EXERCISE BRIEF
Find the line containing "unfold Obligations.ResetStateMeetsTheInvariants" in the listing below. Repeat it exactly, along with each following line up to and including the one containing "CHOICE, safe: words".

THE INPUT
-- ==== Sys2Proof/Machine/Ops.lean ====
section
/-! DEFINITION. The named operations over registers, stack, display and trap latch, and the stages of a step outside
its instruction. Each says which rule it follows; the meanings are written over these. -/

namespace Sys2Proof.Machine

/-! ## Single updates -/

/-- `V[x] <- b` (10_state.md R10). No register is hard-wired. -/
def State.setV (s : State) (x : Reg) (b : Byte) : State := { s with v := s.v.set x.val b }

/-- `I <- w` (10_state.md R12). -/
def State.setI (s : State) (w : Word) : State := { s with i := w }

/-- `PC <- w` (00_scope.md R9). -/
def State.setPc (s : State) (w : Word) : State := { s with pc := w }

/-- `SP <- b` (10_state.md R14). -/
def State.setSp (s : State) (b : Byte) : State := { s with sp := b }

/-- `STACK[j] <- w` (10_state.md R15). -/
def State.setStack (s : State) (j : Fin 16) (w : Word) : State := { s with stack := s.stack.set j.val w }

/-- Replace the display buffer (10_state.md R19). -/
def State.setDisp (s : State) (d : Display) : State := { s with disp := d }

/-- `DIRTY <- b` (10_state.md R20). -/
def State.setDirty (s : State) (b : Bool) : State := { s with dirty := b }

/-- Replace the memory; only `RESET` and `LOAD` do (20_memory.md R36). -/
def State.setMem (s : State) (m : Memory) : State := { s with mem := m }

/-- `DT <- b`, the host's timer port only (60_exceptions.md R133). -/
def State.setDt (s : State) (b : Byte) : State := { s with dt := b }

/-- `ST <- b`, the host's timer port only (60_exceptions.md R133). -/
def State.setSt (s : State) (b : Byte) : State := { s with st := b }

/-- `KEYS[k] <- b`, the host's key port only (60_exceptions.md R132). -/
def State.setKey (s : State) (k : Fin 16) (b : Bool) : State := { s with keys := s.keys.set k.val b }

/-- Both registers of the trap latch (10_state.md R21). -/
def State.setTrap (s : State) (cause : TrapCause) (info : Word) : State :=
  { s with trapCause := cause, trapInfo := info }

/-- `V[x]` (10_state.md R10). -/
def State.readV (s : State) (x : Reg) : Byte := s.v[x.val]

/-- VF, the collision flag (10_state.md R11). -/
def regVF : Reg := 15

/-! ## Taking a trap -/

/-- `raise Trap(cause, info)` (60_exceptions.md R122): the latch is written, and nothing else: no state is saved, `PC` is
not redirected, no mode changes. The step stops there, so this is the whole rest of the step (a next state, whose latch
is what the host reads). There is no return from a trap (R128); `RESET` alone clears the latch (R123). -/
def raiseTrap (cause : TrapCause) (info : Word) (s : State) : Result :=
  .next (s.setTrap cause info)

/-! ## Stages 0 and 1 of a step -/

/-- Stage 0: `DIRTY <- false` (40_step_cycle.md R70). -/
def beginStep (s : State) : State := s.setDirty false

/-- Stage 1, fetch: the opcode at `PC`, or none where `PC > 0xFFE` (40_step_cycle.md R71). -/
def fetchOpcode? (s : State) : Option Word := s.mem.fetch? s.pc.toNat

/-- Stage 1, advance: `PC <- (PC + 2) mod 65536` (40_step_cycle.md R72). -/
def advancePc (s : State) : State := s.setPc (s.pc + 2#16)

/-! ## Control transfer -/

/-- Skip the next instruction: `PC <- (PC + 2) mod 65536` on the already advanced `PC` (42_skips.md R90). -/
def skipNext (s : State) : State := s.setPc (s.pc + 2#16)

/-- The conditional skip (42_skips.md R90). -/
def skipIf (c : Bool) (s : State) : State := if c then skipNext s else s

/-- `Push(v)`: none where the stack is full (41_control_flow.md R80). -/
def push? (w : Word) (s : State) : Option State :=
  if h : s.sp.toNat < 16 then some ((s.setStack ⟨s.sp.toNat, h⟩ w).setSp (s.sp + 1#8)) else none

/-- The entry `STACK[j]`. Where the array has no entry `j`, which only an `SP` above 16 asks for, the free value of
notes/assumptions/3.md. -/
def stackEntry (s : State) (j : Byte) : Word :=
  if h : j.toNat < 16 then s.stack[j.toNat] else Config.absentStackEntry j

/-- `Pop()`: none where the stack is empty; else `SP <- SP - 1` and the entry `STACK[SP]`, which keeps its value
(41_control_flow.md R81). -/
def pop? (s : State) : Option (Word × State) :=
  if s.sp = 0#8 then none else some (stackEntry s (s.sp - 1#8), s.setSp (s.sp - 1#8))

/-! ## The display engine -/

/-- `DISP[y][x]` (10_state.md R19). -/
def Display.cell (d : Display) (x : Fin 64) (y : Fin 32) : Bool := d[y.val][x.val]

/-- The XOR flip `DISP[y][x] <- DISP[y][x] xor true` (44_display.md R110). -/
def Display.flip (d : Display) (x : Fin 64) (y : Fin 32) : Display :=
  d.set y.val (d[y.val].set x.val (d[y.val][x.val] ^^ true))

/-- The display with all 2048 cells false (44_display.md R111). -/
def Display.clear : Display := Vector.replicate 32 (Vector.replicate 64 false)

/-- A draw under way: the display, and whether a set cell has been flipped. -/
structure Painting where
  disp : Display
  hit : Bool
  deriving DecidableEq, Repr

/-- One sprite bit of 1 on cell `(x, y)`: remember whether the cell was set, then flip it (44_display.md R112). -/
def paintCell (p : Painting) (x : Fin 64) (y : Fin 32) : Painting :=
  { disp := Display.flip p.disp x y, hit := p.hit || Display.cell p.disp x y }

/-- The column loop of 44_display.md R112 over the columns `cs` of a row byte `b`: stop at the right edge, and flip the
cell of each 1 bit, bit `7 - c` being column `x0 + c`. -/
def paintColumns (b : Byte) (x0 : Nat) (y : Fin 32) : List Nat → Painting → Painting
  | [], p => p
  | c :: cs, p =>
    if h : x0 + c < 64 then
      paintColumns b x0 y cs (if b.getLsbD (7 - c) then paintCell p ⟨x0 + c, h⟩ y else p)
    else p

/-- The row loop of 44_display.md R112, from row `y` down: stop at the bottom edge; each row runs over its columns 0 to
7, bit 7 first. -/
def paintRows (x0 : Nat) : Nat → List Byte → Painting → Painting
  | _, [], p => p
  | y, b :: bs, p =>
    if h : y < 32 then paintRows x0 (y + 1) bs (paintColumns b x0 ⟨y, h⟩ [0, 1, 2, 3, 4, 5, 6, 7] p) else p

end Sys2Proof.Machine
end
---
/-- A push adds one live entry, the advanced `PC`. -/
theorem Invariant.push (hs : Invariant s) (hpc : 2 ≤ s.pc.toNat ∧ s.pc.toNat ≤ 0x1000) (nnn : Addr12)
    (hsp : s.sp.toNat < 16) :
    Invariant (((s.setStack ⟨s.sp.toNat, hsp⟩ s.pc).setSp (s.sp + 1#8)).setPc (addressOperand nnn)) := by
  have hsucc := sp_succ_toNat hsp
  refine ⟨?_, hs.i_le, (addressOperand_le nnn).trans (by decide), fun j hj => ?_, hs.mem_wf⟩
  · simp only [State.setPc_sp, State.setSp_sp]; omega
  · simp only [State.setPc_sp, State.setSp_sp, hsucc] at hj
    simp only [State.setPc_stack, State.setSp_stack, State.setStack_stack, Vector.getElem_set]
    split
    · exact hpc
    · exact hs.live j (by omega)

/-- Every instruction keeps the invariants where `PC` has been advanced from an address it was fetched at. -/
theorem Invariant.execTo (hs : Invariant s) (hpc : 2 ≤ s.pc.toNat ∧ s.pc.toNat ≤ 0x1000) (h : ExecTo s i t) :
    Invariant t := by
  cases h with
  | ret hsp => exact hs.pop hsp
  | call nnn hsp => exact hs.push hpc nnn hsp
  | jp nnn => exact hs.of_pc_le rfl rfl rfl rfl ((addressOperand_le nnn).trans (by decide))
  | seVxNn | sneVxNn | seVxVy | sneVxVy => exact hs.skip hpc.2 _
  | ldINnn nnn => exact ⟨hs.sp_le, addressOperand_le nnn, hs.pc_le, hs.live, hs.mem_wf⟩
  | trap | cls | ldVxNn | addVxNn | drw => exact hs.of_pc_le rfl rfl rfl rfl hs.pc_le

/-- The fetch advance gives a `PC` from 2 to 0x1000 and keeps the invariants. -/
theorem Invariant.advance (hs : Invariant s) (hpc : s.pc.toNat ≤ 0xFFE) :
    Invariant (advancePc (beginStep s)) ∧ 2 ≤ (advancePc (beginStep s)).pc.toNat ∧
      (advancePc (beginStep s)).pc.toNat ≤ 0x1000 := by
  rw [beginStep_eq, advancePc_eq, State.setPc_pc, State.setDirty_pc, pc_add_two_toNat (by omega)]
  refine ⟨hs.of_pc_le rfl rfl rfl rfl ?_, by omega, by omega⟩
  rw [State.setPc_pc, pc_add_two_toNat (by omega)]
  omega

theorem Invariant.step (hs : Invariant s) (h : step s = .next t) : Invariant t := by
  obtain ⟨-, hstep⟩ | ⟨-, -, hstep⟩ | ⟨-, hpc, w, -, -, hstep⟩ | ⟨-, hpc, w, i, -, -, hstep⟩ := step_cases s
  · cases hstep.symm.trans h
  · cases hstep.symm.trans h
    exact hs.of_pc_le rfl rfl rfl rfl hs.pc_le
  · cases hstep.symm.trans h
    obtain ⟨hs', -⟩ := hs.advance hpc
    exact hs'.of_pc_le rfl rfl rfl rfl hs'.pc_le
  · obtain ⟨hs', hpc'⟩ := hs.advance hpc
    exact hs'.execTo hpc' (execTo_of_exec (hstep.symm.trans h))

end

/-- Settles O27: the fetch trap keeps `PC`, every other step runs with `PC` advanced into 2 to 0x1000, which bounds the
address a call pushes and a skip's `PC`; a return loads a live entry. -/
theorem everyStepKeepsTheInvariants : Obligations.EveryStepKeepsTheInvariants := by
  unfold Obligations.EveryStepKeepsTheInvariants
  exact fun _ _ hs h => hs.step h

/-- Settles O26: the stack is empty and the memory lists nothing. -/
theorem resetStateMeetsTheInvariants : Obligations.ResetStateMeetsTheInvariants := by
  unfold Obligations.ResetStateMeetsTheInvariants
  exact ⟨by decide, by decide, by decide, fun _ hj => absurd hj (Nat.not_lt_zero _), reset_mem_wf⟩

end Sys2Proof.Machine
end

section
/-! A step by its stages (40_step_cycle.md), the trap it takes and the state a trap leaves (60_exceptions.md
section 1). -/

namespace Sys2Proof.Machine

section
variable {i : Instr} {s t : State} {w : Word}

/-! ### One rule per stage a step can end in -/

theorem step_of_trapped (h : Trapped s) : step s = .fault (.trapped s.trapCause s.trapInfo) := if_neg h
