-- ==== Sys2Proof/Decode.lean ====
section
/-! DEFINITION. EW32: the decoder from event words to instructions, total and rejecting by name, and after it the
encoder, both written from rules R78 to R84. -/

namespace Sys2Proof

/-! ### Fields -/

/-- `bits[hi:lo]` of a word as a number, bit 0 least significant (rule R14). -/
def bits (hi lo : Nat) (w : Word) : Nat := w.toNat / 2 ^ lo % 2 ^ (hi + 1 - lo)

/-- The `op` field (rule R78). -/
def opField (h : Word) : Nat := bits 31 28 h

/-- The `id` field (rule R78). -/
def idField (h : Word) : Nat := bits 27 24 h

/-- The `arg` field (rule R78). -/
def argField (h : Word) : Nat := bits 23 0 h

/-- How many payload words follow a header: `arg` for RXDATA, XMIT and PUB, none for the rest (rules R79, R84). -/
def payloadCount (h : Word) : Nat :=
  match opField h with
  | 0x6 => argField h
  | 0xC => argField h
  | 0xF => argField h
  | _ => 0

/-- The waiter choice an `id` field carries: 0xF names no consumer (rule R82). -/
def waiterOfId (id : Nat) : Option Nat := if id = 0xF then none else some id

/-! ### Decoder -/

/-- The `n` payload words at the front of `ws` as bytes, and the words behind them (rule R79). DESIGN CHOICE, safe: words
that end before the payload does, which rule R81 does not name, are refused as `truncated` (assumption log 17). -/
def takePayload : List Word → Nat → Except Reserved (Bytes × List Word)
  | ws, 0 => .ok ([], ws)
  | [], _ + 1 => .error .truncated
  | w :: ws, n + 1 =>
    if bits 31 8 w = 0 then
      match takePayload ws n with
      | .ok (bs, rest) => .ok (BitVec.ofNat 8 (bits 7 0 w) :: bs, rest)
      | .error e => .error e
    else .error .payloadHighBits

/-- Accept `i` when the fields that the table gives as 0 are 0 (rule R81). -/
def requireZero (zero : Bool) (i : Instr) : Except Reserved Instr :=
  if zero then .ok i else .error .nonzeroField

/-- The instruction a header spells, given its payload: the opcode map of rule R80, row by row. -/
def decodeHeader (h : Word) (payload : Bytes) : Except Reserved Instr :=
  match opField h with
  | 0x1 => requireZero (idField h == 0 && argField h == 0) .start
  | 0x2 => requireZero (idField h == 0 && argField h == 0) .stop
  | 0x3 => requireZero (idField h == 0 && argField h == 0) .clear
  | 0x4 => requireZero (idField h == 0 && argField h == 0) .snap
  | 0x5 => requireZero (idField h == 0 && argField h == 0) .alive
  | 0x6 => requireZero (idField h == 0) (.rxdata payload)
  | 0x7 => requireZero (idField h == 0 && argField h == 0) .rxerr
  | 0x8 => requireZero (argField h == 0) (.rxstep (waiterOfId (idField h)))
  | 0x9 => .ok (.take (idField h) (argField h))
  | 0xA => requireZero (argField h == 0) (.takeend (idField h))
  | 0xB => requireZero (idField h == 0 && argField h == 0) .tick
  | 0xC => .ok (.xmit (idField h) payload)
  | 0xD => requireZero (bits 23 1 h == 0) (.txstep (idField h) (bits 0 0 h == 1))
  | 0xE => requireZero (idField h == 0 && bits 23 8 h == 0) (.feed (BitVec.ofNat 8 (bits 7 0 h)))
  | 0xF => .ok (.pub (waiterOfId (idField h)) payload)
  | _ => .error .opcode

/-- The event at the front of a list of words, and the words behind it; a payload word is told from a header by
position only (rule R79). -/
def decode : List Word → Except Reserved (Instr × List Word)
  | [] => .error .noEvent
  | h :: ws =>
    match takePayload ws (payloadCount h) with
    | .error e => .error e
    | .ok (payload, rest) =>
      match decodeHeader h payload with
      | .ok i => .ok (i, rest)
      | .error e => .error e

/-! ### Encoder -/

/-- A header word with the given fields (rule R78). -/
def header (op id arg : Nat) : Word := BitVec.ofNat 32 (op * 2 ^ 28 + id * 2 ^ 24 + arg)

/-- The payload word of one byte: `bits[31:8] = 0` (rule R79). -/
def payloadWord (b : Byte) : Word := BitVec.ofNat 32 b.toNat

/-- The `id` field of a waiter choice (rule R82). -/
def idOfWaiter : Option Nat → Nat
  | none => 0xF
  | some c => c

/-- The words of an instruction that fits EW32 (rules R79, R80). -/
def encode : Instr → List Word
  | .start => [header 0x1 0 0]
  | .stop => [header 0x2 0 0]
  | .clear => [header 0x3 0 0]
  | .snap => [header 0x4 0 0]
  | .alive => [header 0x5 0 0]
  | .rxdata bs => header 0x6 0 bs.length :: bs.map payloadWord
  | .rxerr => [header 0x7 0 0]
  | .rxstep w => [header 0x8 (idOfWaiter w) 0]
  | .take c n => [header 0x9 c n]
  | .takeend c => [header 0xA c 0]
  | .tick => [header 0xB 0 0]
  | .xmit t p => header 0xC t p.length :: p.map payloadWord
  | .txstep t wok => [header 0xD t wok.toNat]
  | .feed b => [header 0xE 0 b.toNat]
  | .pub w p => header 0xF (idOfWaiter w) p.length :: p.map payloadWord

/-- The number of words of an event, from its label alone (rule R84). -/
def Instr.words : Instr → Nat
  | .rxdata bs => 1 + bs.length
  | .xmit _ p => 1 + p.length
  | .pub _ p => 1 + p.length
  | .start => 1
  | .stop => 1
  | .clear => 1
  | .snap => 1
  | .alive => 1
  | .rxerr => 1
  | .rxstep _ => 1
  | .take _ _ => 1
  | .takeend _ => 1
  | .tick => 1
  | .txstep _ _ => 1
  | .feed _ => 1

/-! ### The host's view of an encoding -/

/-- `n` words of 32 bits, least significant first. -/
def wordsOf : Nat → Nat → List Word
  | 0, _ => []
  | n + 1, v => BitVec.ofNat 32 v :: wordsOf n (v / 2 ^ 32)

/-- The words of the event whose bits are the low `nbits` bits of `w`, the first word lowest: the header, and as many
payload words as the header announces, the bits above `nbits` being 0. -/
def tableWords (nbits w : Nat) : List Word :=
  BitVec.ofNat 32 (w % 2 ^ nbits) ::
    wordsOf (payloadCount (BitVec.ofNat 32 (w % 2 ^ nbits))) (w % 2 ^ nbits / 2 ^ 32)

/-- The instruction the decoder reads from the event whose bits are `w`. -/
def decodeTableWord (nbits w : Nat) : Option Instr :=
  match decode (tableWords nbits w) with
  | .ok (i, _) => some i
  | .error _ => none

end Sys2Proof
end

TASK ANSWER
  unfold Obligations.ResetStateMeetsTheInvariants
  exact ⟨by decide, by decide, by decide, fun _ hj => absurd hj (Nat.not_lt_zero _), reset_mem_wf⟩

end Sys2Proof.Machine
end

section
/-! A step by its stages (40_step_cycle.md), the trap it takes and the state a trap leaves (60_exceptions.md
section 1). -/

namespace Sys2Proof.Machine

section
variable {i : Instr} {s t : State} {w : Word}

/-! ### One rule per stage a step can end in -/

theorem step_of_trapped (h : Trapped s) : step s = .fault (.trapped s.trapCause s.trapInfo) := if_neg h
-- ==== Sys2Proof/Decode.lean ====
section
/-! DEFINITION. EW32: the decoder from event words to instructions, total and rejecting by name, and after it the
encoder, both written from rules R78 to R84. -/

namespace Sys2Proof

/-! ### Fields -/

/-- `bits[hi:lo]` of a word as a number, bit 0 least significant (rule R14). -/
def bits (hi lo : Nat) (w : Word) : Nat := w.toNat / 2 ^ lo % 2 ^ (hi + 1 - lo)

/-- The `op` field (rule R78). -/
def opField (h : Word) : Nat := bits 31 28 h

/-- The `id` field (rule R78). -/
def idField (h : Word) : Nat := bits 27 24 h

/-- The `arg` field (rule R78). -/
def argField (h : Word) : Nat := bits 23 0 h

/-- How many payload words follow a header: `arg` for RXDATA, XMIT and PUB, none for the rest (rules R79, R84). -/
def payloadCount (h : Word) : Nat :=
  match opField h with
  | 0x6 => argField h
  | 0xC => argField h
  | 0xF => argField h
  | _ => 0

/-- The waiter choice an `id` field carries: 0xF names no consumer (rule R82). -/
def waiterOfId (id : Nat) : Option Nat := if id = 0xF then none else some id

/-! ### Decoder -/

/-- The `n` payload words at the front of `ws` as bytes, and the words behind them (rule R79). DESIGN CHOICE, safe: words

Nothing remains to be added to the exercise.